-- WHAT YOU ARE ASKED TO DO --
Give again, word for word, every line in the entries below from the line with "match w with" up to and including the line with "common header of", and no other line.

[Collected data]
---+---

/-- IDENT (R646, R900, R905, R914). -/
def Chip.identReg (c : Chip) (off : Nat) : Nat :=
  if off = 0x104 then 0x0100 + c.fuses.baseGen.toNat * 2 ^ 16 + (nth 0 c.fuses.dieGens 0).toNat * 2 ^ 20
  else if off = 0x108 then c.pkg % 256 + c.homePkg * 2 ^ 8 + c.machineSize % 512 * 2 ^ 16
  else if off = 0x10C then c.fuses.neuronGrade.toNat + c.fuses.tensorGrade.toNat * 2 ^ 16
  else if off = 0x120 then
    let v := (c.page pgIDENT).rd 0x120
    setBits (setBits (setBits v 12 12 (b2n c.crook.fwCopyB)) 13 13 (b2n c.gate.ready)) 14 14 (b2n c.rtc.valid)
  else if off = 0x140 then c.evtAny
  else if 0x180 ≤ off && off ≤ 0x19C then c.sumBase ((off - 0x180) / 4)
  else if 0x200 ≤ off && off ≤ 0x27C then c.sumDie ((off - 0x200) / 32) ((off - 0x200) / 4 % 8)
  else if 0x400 ≤ off && off ≤ 0xBFC then
    match directory[(off - 0x400) / 8]? with
    | some r => if (off - 0x400) / 4 % 2 = 0 then r.2.1 + r.2.2.1 * 2 ^ 16 else r.1 + r.2.2.2 * 2 ^ 16
    | none => 0
  else (c.page pgIDENT).rd off

/-- SPIKE_E and DENSE_E (R386). -/
def Chip.spikeReg (c : Chip) (off : Nat) : Nat :=
  if off = 0x100 then ((c.live.filter (fun e => e.2.state == .running && unitOf e.2.opcode == 0)).map (fun e => e.2.pasture)).eraseDups.length % 128
  else (c.page pgSPIKE).rd off

def Chip.denseReg (c : Chip) (off : Nat) : Nat :=
  if off = 0x100 then ((upto 1024).filter (fun k => tileKind (k % 256) == .tensor && 2 ≤ unitNum (c.unit (coreUnit k)).applied
    && !c.denseBarred k)).length % 256
  else if off = 0x104 then (c.live.filter (fun e => e.2.state == .ready && e.2.opcode == 0x20)).length
  else (c.page pgDENSE).rd off

/-- The number of base-die page `n` among its kind. -/
def pageIndex (n : Nat) : Nat := match directory.find? (fun r => r.1 == n) with | some r => r.2.2.1 | none => 0

/-- A block-specific register of base-die page `n`. -/
def Chip.blockReg (c : Chip) (n off : Nat) : Nat :=
  let code := baseCode n
  let i := pageIndex n
  if code = codeIDENT then c.identReg off else if code = codeCROOK then c.crookReg off else if code = codeAUTH then c.authReg off
  else if code = codePROFILE then c.profileReg off else if code = codeHEALTH then c.healthReg off else if code = codeSHEP then c.shepReg off
  else if code = codePLACE then c.placeReg off else if code = codeMUSTER then c.musterReg off else if code = codeSPIKE then c.spikeReg off
  else if code = codeDENSE then c.denseReg off else if code = codeANNEAL then c.annealReg off else if code = codeXFER then c.xferReg off
  else if code = codeCOMMONS then c.commonsReg off else if code = codeNVS then c.nvsReg off else if code = codeSTREAM then c.streamReg off
  else if code = codeGATE then c.gateReg off else if code = codeLINK then c.linkReg i off else if code = codeAER then c.aerReg i off
  else if code = codePOWER then c.powerReg off else if code = codePADS then c.padsReg off else if code = codeWAKE then c.wakeReg off
  else if code = codeRTC then c.rtcReg off else if code = codeTHERM then c.thermReg off else if code = codeSTACK then c.stackReg off
  else if code = codeDIE then c.dieReg i off else (c.page n).rd off

/-- The domain in which the registers of base-die page `n` are held (R899). -/
def heldIn (n : Nat) : Nat :=
  match directory.find? (fun r => r.1 == n) with
  | some r => if r.2.2.2 = domCONTROL then domCONTROL else domCROOK
  | none => domCROOK

/-- Register `off` of base-die page `n`; an absent page, and an offset that its table does not list, reads 0 (R20, R886). -/
def Chip.baseReg (c : Chip) (n off : Nat) : Nat :=
  let code := baseCode n
  if code = 0 then 0
  else if off < 0x100 then
    headerReg (c.page n) (pageIndex n) c.fuses.baseGen.toNat (c.domWord (heldIn n)) (c.pageProgress code) (c.authBits code) off
  else match (regsOf code).find? (fun r => r.off == off) with
    | some r => if r.acc = .wo then 0 else c.blockReg n off % 2 ^ 32
    | none => 0

end Sys2Proof.Machine
end

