-- ==== Sys2Proof/Machine/Links.lean ====
section
/-! DEFINITION. The rack links: sending and replay, the receiver, items and channels, bring-up, loss and expiry, and the
exchange of pastures that span packages (R717–R752, R736, R468). -/

namespace Sys2Proof.Machine

/-- The page of link `k`. -/
def lkPage (k : Nat) : Nat := pgLINK + k

/-! ### Sending (R719–R728) -/

/-- A flit count of a message that starts with flits `l`; none while too few are there to tell. -/
def flitLen (l : List Flit) : Option Nat :=
  match l with
  | [] => none
  | f :: r =>
    let w := ((readFlit f).2).getD 0
    let h := Hdr.of w
    if h.kind = 0 then some 1
    else if h.kind = kDATA || h.kind = kREADRESP then
      match r with
      | [] => none
      | g :: _ => some (msgLen h (((readFlit g).2).getD 0))
    else some (msgLen h 0)

/-- How many flits of the last message of `l` are still to come after the first `n`, where `lead` flits at the start continue
a message. -/
def leftAfter : Nat → Nat → Nat → List Flit → Nat
  | 0, _, _, _ => 0
  | f + 1, lead, n, l =>
    if n ≤ lead then lead - n
    else
      let l' := l.drop lead
      match flitLen l' with
      | none => 0
      | some m => leftAfter f m (n - lead) l'

/-- The link sends DATA frames: it is UP, or in its control-only state. -/
def LinkPhase.sends (p : LinkPhase) : Bool := p == .up || p == .ctrlOnly

/-- The class that may send its next frame now (R727); a control-only link carries no data plane (R740). -/
def Link.ready (l : Link) : Option Nat :=
  (if l.phase == .up then [0, 1, 2, 3] else [2, 3]).find? (fun i =>
    let q := l.cls i
    let room := (q.txLimit - q.txCount).toNat
    !q.txq.isEmpty && 1 ≤ room && room ≤ 128)

/-- DATA frames formed and sent while a class has flits and credit and the replay buffer has room (R723, R727, R728). -/
def Chip.pump (c : Chip) (k : Nat) : Nat → Chip
  | 0 => c
  | f + 1 =>
    let l := c.link k
    if !l.phase.sends || 4095 ≤ l.replay.length then c
    else match l.ready with
      | none => c
      | some i =>
        let q := l.cls i
        let n := min 27 q.txq.length
        let e := l.emit 0 i l.txSeq.toNat q.txCount.toNat (slotBody q.txq)
        let l := e.1.updCls i (fun q => { q with txq := q.txq.drop n, txCount := q.txCount + 1, txLeft := leftAfter 30 q.txLeft n q.txq })
        let l := { l with txSeq := l.txSeq + 1, replay := l.replay ++ [(BitVec.ofNat 12 l.txSeq.toNat, q.txLeft, e.2)] }
        ((c.putLink k l).countWrap (lkPage k) 0x120 1).pump k f

/-- Every link sends what it can. -/
def Chip.pumpAll (c : Chip) : Chip :=
  (upto 6).foldl (fun c k => c.pump k (((c.link k).classes.map (fun q => q.txq.length)).sum + 1)) c

/-- The unacknowledged frames from `l` on are sent again with the present E, NAK and credit limits (R725, R726). -/
def resend : Link → List (BitVec 12 × Nat × List Byte) → Link × List (BitVec 12 × Nat × List Byte)
  | l, [] => (l, [])
  | l, (s, lead, f) :: r =>
    let h := FrameHdr.of f
    let e := l.emit 0 h.cls h.seq h.ccount (slice f 8 244)
    let q := resend e.1 r
    (q.1, (s, lead, e.2) :: q.2)

/-- A replay of every unacknowledged frame from SEQ `a` (R725, R726). -/
def Chip.replayFrom (c : Chip) (k : Nat) (a : BitVec 12) : Chip :=
  let l := c.link k
  let pre := l.replay.takeWhile (fun e => e.1 != a)
  let rest := l.replay.drop pre.length
  if rest.isEmpty then c
  else
    let q := resend l rest
    let c := c.putLink k { q.1 with replay := pre ++ q.2, replaying := some a }
    let c := (c.count (lkPage k) 0x130 1).raise (lkPage k) 2
    (c.count (lkPage k) 0x134 rest.length).countWrap (lkPage k) 0x120 rest.length

/-! ### The receiver's header work (R724–R727) -/

/-- The frames before `ack` are freed; an ACK outside the replay buffer frees none. -/
def Link.free (l : Link) (ack : BitVec 12) : Link :=
  match l.replay with
  | [] => l
  | (s, _, _) :: _ =>
    let n := (ack - s).toNat
    if l.replay.length < n then l
    else
      let gone := (l.replay.take n).map (fun e => e.1)
      { l with replay := l.replay.drop n, replaying := l.replaying.filter (fun r => !gone.contains r) }

/-- ACK, NAK and CLIM of a frame whose CRC passes. -/
def Chip.takeHeader (c : Chip) (k : Nat) (h : FrameHdr) : Chip :=
  let a := BitVec.ofNat 12 h.ack
  let c := c.updLink k (fun l => (l.free a).updCls h.cclass (fun q => { q with txLimit := BitVec.ofNat 12 h.clim }))
  if h.nak && (c.link k).replaying != some a then c.replayFrom k a else c

/-- FEC results of the codewords of a frame (R752). -/
def Chip.fec (c : Chip) (k corr uncorr : Nat) : Chip :=
  let c := c.countWrap (lkPage k) 0x138 corr
  if uncorr = 0 then c else (c.count (lkPage k) 0x13C uncorr).raise (lkPage k) 5

/-- A frame discarded: the next frame carries NAK, once until a frame is accepted (R725). -/
def Chip.owesNak (c : Chip) (k : Nat) : Chip := c.updLink k (fun l => if l.nakSent then l else { l with nakDue := true })

/-! ### Messages in (R468, R730, R733) -/

/-- A pasture that holds a channel on the direction in of link `k`. -/
def Chip.channelled (c : Chip) (k p : Nat) : Bool := (c.link k).rxChannels.any (fun e => e.1.val == p)

/-- The fence of R468 passes a data-plane message that arrived by link `k`. -/
def Chip.fencePasses (c : Chip) (k : Nat) (h : Hdr) : Bool :=
  if h.pkg = c.pkg then
    match c.ownerOf (tileKey h.die (tileOf h.x h.y)) with
    | some p => c.channelled k p
    | none => false
  else c.residents.any (fun p => c.channelled k p && ((c.past p).pkgMap.any (fun b => b.toNat == h.pkg)))

/-- A message of class `cl` that has arrived whole by link `k`: fenced, delivered in this package, or passed on. -/
def Chip.linkMessage (c : Chip) (k cl : Nat) (ws : List Nat) : Chip :=
  let h := Hdr.of (ws.headD 0)
  let plane := h.kind = kAXON || h.kind = kTALLY
  if c.machineSize ≤ h.pkg || h.kind = kFLOCK || 12 ≤ h.kind then
    (c.count (lkPage k) 0x154 1).fault (lkPage k) stBAD_OPERAND (bits (ws.headD 0) 63 32) h.origin
  else if plane && !c.fencePasses k h then (c.count (lkPage k) 0x14C 1).raise (lkPage k) 6
  else if h.pkg ≠ c.pkg then c.linkOut (some (k, cl % 2)) ws
  else if plane then
    match c.ownerOf (tileKey h.die (tileOf h.x h.y)) with
    | some p => (c.feedNear p (ws.headD 0)).1
    | none => c
  else c.send ws

/-! ### Items in (R729, R736) -/

/-- A CLOSE of channel `n` of pasture `p` delivered on its onward input. -/
def Chip.takeClose (c : Chip) (k p n : Nat) : Chip :=
  match (c.link k).rxChannels.find? (fun e => e.1.val == p && e.2.1 == n) with
  | none => c
  | some e => c.updTile e.2.2.1 (fun t => { t with rt := { t.rt with vfeed := { t.rt.vfeed with
      closes := some (t.rt.vfeed.closes.getD 0 + 1) } } })
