-- ==== Sys2Proof/Machine/RegWrite.lean ====
section
/-! DEFINITION. Register accesses: where an address leads, who may make the access, what a write does, and the accesses
that come by the BARs, as messages and through the machine window (R18–R25, R49, R100, R120–R127, R652, R654, R797, R883–R914,
and the register pages of every chapter). -/

namespace Sys2Proof.Machine

/-! ### Places and permissions -/

/-- Where a package-view address leads (R883–R886). -/
inductive RegPlace
  | base (n off : Nat)
  | tile (k j off : Nat)
  | absent
  deriving DecidableEq, Repr

/-- The place of address `a`. -/
def regPlace (a : Nat) : RegPlace :=
  if a < 0x800000 then (if baseCode (a / 4096) = 0 then .absent else .base (a / 4096) (a % 4096))
  else if a < 0x1000000 then .absent
  else
    let b := a - 0x1000000
    let k := tileKey (b / 0x400000 % 4) (b / 0x4000 % 256)
    let j := b / 0x1000 % 4
    if j = 2 && tileKind (k % 256) = .port then .absent else .tile k j (b % 0x1000)

/-- The package-view address of a tile page's register. -/
def tileAddr (k j off : Nat) : Nat := 0x1000000 + k / 256 * 0x400000 + k % 256 * 0x4000 + j * 0x1000 + off

/-- Class `cls` may write a field restricted to `w` (R797). -/
def WriteClass.permits (w : WriteClass) (cls : Nat) : Bool :=
  match w with
  | .any => cls == 0 || cls == 2 || cls == 3 || cls == 4
  | .internal => cls == 0
  | .operator => cls == 3
  | .operatorInternal => cls == 0 || cls == 3
  | .hostOperator => cls == 2 || cls == 3
  | .test => cls == 4

/-- Class `cls` may reach base-die page `n` at all (R641, R797). -/
def Chip.pageOpen (c : Chip) (n cls : Nat) : Bool :=
  n == pgIDENT || (cls != 1 && (!c.recovery || cls == 0 || [pgCROOK, pgAUTH].contains n))

/-- The blocks of base-die page `n` lie in CONTROL, whose registers an access wakes (R595, R899). -/
def inControl (n : Nat) : Bool := heldIn n == domCONTROL

/-! ### The common header (R887–R898, R907) -/

/-- A refused access to a tile page (R25, R912). -/
def Chip.refuseTile (c : Chip) (k j addr cls : Nat) : Chip :=
  (c.updTile k (fun t => t.setPage j ((t.pageAt j).refuse addr cls))).count pgAUTH 0x140 1

/-- FAULT_CLEAR and CE_CLEAR of a BLK_CTRL value. -/
def Page.ctrl (p : Page) (v : Nat) : Page :=
  let p := if bit v 1 then { p with fault := 0, further := 0, fclass := 0, faddr := 0, refused := false } else p
  if bit v 2 then { p with ce := 0 } else p

/-- A write of the common header other than LOCK: the page after it, and whether the access is refused. -/
def Page.header (p : Page) (off v cls : Nat) : Page × Bool :=
  let m := BitVec.ofNat 32 (eventMask p.code)
  let w := BitVec.ofNat 32 v
  if off = 0x00C then (p.ctrl v, bit v 0 && !WriteClass.operatorInternal.permits cls)
  else if off = 0x014 then ({ p with ev := p.ev &&& ~~~w }, false)
  else if off = 0x018 then ({ p with en := w &&& m }, false)
  else if off = 0x01C then
    if cls = 4 then ({ p with ev := p.ev ||| (w &&& m) }, false) else (p, true)
  else (p, false)

/-- The pages that a LOCK of base-die page `n` locks: the six LINK pages share one lock (R891). -/
def lockedWith (n : Nat) : List Nat := if pgLINK ≤ n && n < pgLINK + 6 then (upto 6).map (fun i => pgLINK + i) else [n]

/-- DISAGREE stays raised while an entry remains (R869). -/
def Chip.keepDisagree (c : Chip) : Chip := if c.disagree.any (fun d => d.isSome) then c.raise pgHEALTH 2 else c

/-- A write of the common header of base-die page `n`. -/
def Chip.writeHeader (c : Chip) (n off v cls : Nat) : Chip :=
  let r := (c.page n).header off v cls
  let c := (c.putPage n r.1).keepDisagree
  if r.2 then c.refuse n (n * 4096 + off) cls
  else if off = 0x00C && bit v 0 then (lockedWith n).foldl (fun c i => c.updPage i (fun p => { p with lock := true })) c
  else c

/-! ### COUNT_CLEAR -/

/-- The counters that a COUNT_CLEAR value of a page clears. -/
def Page.clearCounts (p : Page) (off v : Nat) : Page :=
  match countClearBase p.code off with
  | none => p
  | some (b, n) => (upto n).foldl (fun p i => if bit v i then p.wr (b + 4 * i) 0 else p) p

/-- Whether `off` of a page of code `code` is a COUNT_CLEAR register. -/
def isCountClear (code off : Nat) : Bool :=
  (countClearBase code off).isSome || (off == 0x17C && [codeSTREAM, codeXFER, codeWAKE].contains code)

/-- A COUNT_CLEAR write of base-die page `n`, with what the pages' own tables add (R340, R384, R387, R615, R715). -/
def Chip.clearCounts (c : Chip) (n off v : Nat) : Chip :=
  let code := baseCode n
  let c := c.updPage n (fun p => p.clearCounts off v)
  if code = codeMUSTER then
    if bit v 2 then c.updPast ((c.page pgMUSTER).rd 0x120 % 1024) (fun x => { x with overruns := 0, skippedTotal := 0 }) else c
  else if code = codeANNEAL then
    if bit v 0 then
      let i := (c.page pgANNEAL).rd 0x100 % 64
      let l := c.ladder i
      c.putLadder i { l with rungs := l.rungs.map (fun r => { r with tried := 0, swapped := 0 }) }
    else c
  else if code = codeXFER then
    c.updPage n (fun p =>
      let p := if bit v 0 then (p.wr 0x120 0).wr 0x124 0 else p
      if bit v 1 then p.wr 0x128 0 else p)
  else if code = codeWAKE then
    let c : Chip := if bit v 0 then { c with wakeCounts := [] } else c
    if bit v 1 then c.updPage n (fun p => p.wr 0x11C 0) else c
  else if code = codeSTREAM then
    c.updStream ((c.page pgSTREAM).rd 0x100 % 32) (fun s =>
      { s with
        cntRx := if bit v 0 then 0 else s.cntRx, cntEntered := if bit v 1 then 0 else s.cntEntered
        cntDrop := if bit v 2 then 0 else s.cntDrop, cntUnmapped := if bit v 3 then 0 else s.cntUnmapped
        cntRange := if bit v 4 then 0 else s.cntRange, cntMalformed := if bit v 5 then 0 else s.cntMalformed
        cntStopped := if bit v 6 then 0 else s.cntStopped, cntUe := if bit v 7 then 0 else s.cntUe
        high := if bit v 8 then 0 else s.high })
  else c

/-! ### Writes of the block-specific registers, page by page -/

/-- A 64-bit register with its low or its high half replaced. -/
def lowHalf (w : W64) (v : Nat) : W64 := BitVec.ofNat 64 (w.toNat / 2 ^ 32 * 2 ^ 32 + v)
def highHalf (w : W64) (v : Nat) : W64 := BitVec.ofNat 64 (w.toNat % 2 ^ 32 + v * 2 ^ 32)

/-- A write whose value the register does not take: no effect, and BLK_FAULT records BAD_OPERAND. -/
def Chip.badValue (c : Chip) (n off cls : Nat) : Chip := c.fault n stBAD_OPERAND (n * 4096 + off) cls

/-- Both log2 ring sizes lie in 6–16, or `v` is within `lo`–`hi`. -/
def within (lo hi v : Nat) : Bool := decide (lo ≤ v) && decide (v ≤ hi)

/-- SHEP (R357, R380–R382). -/
def Chip.writeShep (c : Chip) (off v cls : Nat) : Chip :=
  let q := c.ctxSel
  let x := c.ctx q
  let bad := c.badValue pgSHEP off cls
  let set (f : Ctx → Ctx) : Chip := if x.state = .disabled then c.updCtx q f else c
  if off = 0x108 then c.ctxCtrl q v cls
  else if off < 0x10C || 0x130 < off then c.updPage pgSHEP (fun p => p.wr off v)
  else if q = 4095 && cls ≠ 0 then c.refuse pgSHEP (pgSHEP * 4096 + off) cls
  else match off with
    | 0x10C => set (fun x => { x with ring := lowHalf x.ring v })
    | 0x110 => set (fun x => { x with ring := highHalf x.ring v })
    | 0x114 =>
      if within 6 16 (bits v 4 0) && within 6 16 (bits v 12 8) then
        set (fun x => { x with logSq := BitVec.ofNat 5 (bits v 4 0), logCq := BitVec.ofNat 5 (bits v 12 8) })
      else bad
    | 0x118 => set (fun x => { x with cqRing := lowHalf x.cqRing v })
    | 0x11C => set (fun x => { x with cqRing := highHalf x.cqRing v })
    | 0x120 => set (fun x => { x with shadow := lowHalf x.shadow v })
    | 0x124 => set (fun x => { x with shadow := highHalf x.shadow v })
    | 0x128 =>
      if bits v 15 8 = 0 || !within 1 512 (bits v 25 16) then bad
      else set (fun x => { x with priority := BitVec.ofNat 3 v, weight := BitVec.ofNat 8 (v / 2 ^ 8), inflight := BitVec.ofNat 10 (v / 2 ^ 16) })
    | 0x12C => set (fun x => { x with vector := BitVec.ofNat 11 v, modCount := BitVec.ofNat 8 (v / 2 ^ 11)
                                      modDelay := BitVec.ofNat 10 (v / 2 ^ 19), irqEn := bit v 31 })
    | _ => c.updCtx q (fun x => { x with seqNext := BitVec.ofNat 16 v })

/-- MUSTER: OBJ_CFG clears the object's state; OBJ_OP comes from no pasture, so an OWNED object refuses it (R363–R365, R384). -/
def Chip.writeMuster (c : Chip) (off v : Nat) : Chip :=
  let o := (c.page pgMUSTER).rd 0x100 % 16384
  if off = 0x104 then
    (c.putObj o { objInit (bits v 1 0) 0 (if bit v 31 then some (bits v 25 16) else none) with owner := Fin.ofNat 1024 (bits v 25 16) }).recheck
  else if off = 0x110 then
    if (c.obj o).owned || 1 < bits v 1 0 then c.objRefuse else c.objOp o (bits v 1 0) (sext 16 (bits v 31 16))
  else c.updPage pgMUSTER (fun p => p.wr off v)

/-- PLACE: the page area stays as it is while a page image lies in it (R472, R492). -/
def Chip.writePlace (c : Chip) (off v cls : Nat) : Chip :=
  if off ≤ 0x108 then
    if off = 0x108 && 1048576 < v then c.badValue pgPLACE off cls
    else if !c.areaUsed.isEmpty then c
    else c.updPage pgPLACE (fun p => p.wr off v)
  else c.updPage pgPLACE (fun p => p.wr off v)

/-- A partial digest from another package (R838). -/
def Chip.digestIn (c : Chip) (cls v0 v1 v2 v3 : Nat) : Chip :=
  let a := pgHEALTH * 4096 + 0x1B0
  let x := c.past (v0 % 1024)
  if cls ≠ 0 then c.refuse pgHEALTH a cls
  else if x.presence = .free || x.imgPkg ≠ 0 || !c.isRoot x then c.fault pgHEALTH stBAD_OPERAND a cls
  else if x.digestRound.toNat ≠ 0 && subMod (2 ^ 32) x.digestRound.toNat v1 < 2 ^ 31 then c.fault pgHEALTH stBAD_OPERAND a cls
  else c.updPast (v0 % 1024) (fun x => x.addPartial (bits v0 23 16) v1 (BitVec.ofNat 64 (v2 + v3 * 2 ^ 32)))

---+---

-- THE COMPLETED TASK --
  match w with
  | .any => cls == 0 || cls == 2 || cls == 3 || cls == 4
  | .internal => cls == 0
  | .operator => cls == 3
  | .operatorInternal => cls == 0 || cls == 3
  | .hostOperator => cls == 2 || cls == 3
  | .test => cls == 4

/-- Class `cls` may reach base-die page `n` at all (R641, R797). -/
def Chip.pageOpen (c : Chip) (n cls : Nat) : Bool :=
  n == pgIDENT || (cls != 1 && (!c.recovery || cls == 0 || [pgCROOK, pgAUTH].contains n))

/-- The blocks of base-die page `n` lie in CONTROL, whose registers an access wakes (R595, R899). -/
def inControl (n : Nat) : Bool := heldIn n == domCONTROL

/-! ### The common header (R887–R898, R907) -/

/-- A refused access to a tile page (R25, R912). -/
def Chip.refuseTile (c : Chip) (k j addr cls : Nat) : Chip :=
  (c.updTile k (fun t => t.setPage j ((t.pageAt j).refuse addr cls))).count pgAUTH 0x140 1

/-- FAULT_CLEAR and CE_CLEAR of a BLK_CTRL value. -/
def Page.ctrl (p : Page) (v : Nat) : Page :=
  let p := if bit v 1 then { p with fault := 0, further := 0, fclass := 0, faddr := 0, refused := false } else p
  if bit v 2 then { p with ce := 0 } else p

/-- A write of the common header other than LOCK: the page after it, and whether the access is refused. -/
def Page.header (p : Page) (off v cls : Nat) : Page × Bool :=
  let m := BitVec.ofNat 32 (eventMask p.code)
  let w := BitVec.ofNat 32 v
  if off = 0x00C then (p.ctrl v, bit v 0 && !WriteClass.operatorInternal.permits cls)
  else if off = 0x014 then ({ p with ev := p.ev &&& ~~~w }, false)
  else if off = 0x018 then ({ p with en := w &&& m }, false)
  else if off = 0x01C then
    if cls = 4 then ({ p with ev := p.ev ||| (w &&& m) }, false) else (p, true)
  else (p, false)

/-- The pages that a LOCK of base-die page `n` locks: the six LINK pages share one lock (R891). -/
def lockedWith (n : Nat) : List Nat := if pgLINK ≤ n && n < pgLINK + 6 then (upto 6).map (fun i => pgLINK + i) else [n]

/-- DISAGREE stays raised while an entry remains (R869). -/
def Chip.keepDisagree (c : Chip) : Chip := if c.disagree.any (fun d => d.isSome) then c.raise pgHEALTH 2 else c

/-- A write of the common header of base-die page `n`. -/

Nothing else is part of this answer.